-- ==== Sys2Proof/Laws/KeptExec3.lean ====
section
/-! SUPPORT. What the meanings keep (the relation of Laws/Kept.lean), one lemma each: Sector, Servo, Setup, SetupRows, Spindle, Tally, Vat, Xlat. -/

set_option linter.all false

namespace Sys2Proof.Machine

theorem execPaFaultPersist_kept {a' : State} {g : Nat} {s : State} (hk : Kept a' s) :
    OutKept a' (execPaFaultPersist g s) := by
  unfold execPaFaultPersist
  apply OutKept.ite
  · with_reducible apply OutKept.next
    with_reducible apply settle_kept
    with_reducible apply showFmt_kept
    with_reducible apply failWrites_kept
    with_reducible apply State.wrC_kept
    exact hk
  · with_reducible apply OutKept.next
    exact hk

theorem execPaFltNRise_kept {a' : State} {g : Nat} {s : State} (hk : Kept a' s) :
    OutKept a' (execPaFltNRise g s) := by
  unfold execPaFltNRise
  apply OutKept.ite
  · with_reducible apply OutKept.next
    with_reducible apply modFmt_kept
    exact hk
  · with_reducible apply OutKept.next
    exact hk

theorem execPaFaultClear_kept {a' : State} {g : Nat} {s : State} (hk : Kept a' s) :
    OutKept a' (execPaFaultClear g s) := by
  unfold execPaFaultClear
  apply OutKept.ite
  · with_reducible apply OutKept.next
    with_reducible apply settle_kept
    with_reducible apply showFmt_kept
    with_reducible apply powerReaders_kept
    with_reducible apply State.wrC_kept
    with_reducible apply paInit_kept
    exact hk
  · with_reducible apply OutKept.next
    exact hk

theorem execPreampWriteFrame_kept {a' : State} {g : Nat} {addr : Nat} {val : Nat} {s : State} (hk : Kept a' s) :
    OutKept a' (execPreampWriteFrame g addr val s) := by
  unfold execPreampWriteFrame
  apply OutKept.ite
  · with_reducible apply OutKept.next
    with_reducible apply settle_kept
    with_reducible apply reply_kept
    with_reducible apply paWrite_kept
    exact hk
  · with_reducible apply OutKept.next
    exact hk

theorem execPreampReadFrame_kept {a' : State} {g : Nat} {addr : Nat} {val : Nat} {s : State} (hk : Kept a' s) :
    OutKept a' (execPreampReadFrame g addr val s) := by
  unfold execPreampReadFrame
  apply OutKept.ite
  · with_reducible apply OutKept.next
    with_reducible apply settle_kept
    with_reducible apply reply_kept
    with_reducible apply modFmt_kept
    with_reducible apply Kept.emit
    exact hk
  · with_reducible apply OutKept.next
    exact hk

theorem execShockAssert_kept {a' : State} {s : State} (hk : Kept a' s) :
    OutKept a' (execShockAssert s) := by
  unfold execShockAssert
  lift_lets
  intro x0
  clear_value x0
  intro x1
  have h2 : Kept a' x1 := by
    subst x1
    with_reducible refine Kept.mk' rfl rfl rfl rfl rfl rfl rfl rfl rfl rfl ?_
    exact hk
  clear_value x1
  apply OutKept.ite
  · with_reducible apply OutKept.next
    exact hk
  · apply OutKept.ite
    · with_reducible apply OutKept.next
      exact h2
    · with_reducible apply OutKept.next
      with_reducible apply settle_kept
      with_reducible apply onGroups_kept
      · intro y3 t4 h5
        with_reducible apply refreshServo_kept
        with_reducible apply shockSeen_kept
        exact h5
      · with_reducible apply wrBoth_kept
        exact h2

theorem execShockRelease_kept {a' : State} {s : State} (hk : Kept a' s) :
    OutKept a' (execShockRelease s) := by
  unfold execShockRelease
  with_reducible apply OutKept.next
  with_reducible apply onGroups_kept
  · intro y0 t1 h2
    with_reducible apply modFmt_kept
    exact h2
  · with_reducible apply wrBoth_kept
    with_reducible refine Kept.mk' rfl rfl rfl rfl rfl rfl rfl rfl rfl rfl ?_
    exact hk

- - - -

If a line in the records above holds the string "State", copy it out.

theorem execPaFaultPersist_kept {a' : State} {g : Nat} {s : State} (hk : Kept a' s) :
    with_reducible apply State.wrC_kept
theorem execPaFltNRise_kept {a' : State} {g : Nat} {s : State} (hk : Kept a' s) :
theorem execPaFaultClear_kept {a' : State} {g : Nat} {s : State} (hk : Kept a' s) :
    with_reducible apply State.wrC_kept
theorem execPreampWriteFrame_kept {a' : State} {g : Nat} {addr : Nat} {val : Nat} {s : State} (hk : Kept a' s) :
theorem execPreampReadFrame_kept {a' : State} {g : Nat} {addr : Nat} {val : Nat} {s : State} (hk : Kept a' s) :
theorem execShockAssert_kept {a' : State} {s : State} (hk : Kept a' s) :
theorem execShockRelease_kept {a' : State} {s : State} (hk : Kept a' s) :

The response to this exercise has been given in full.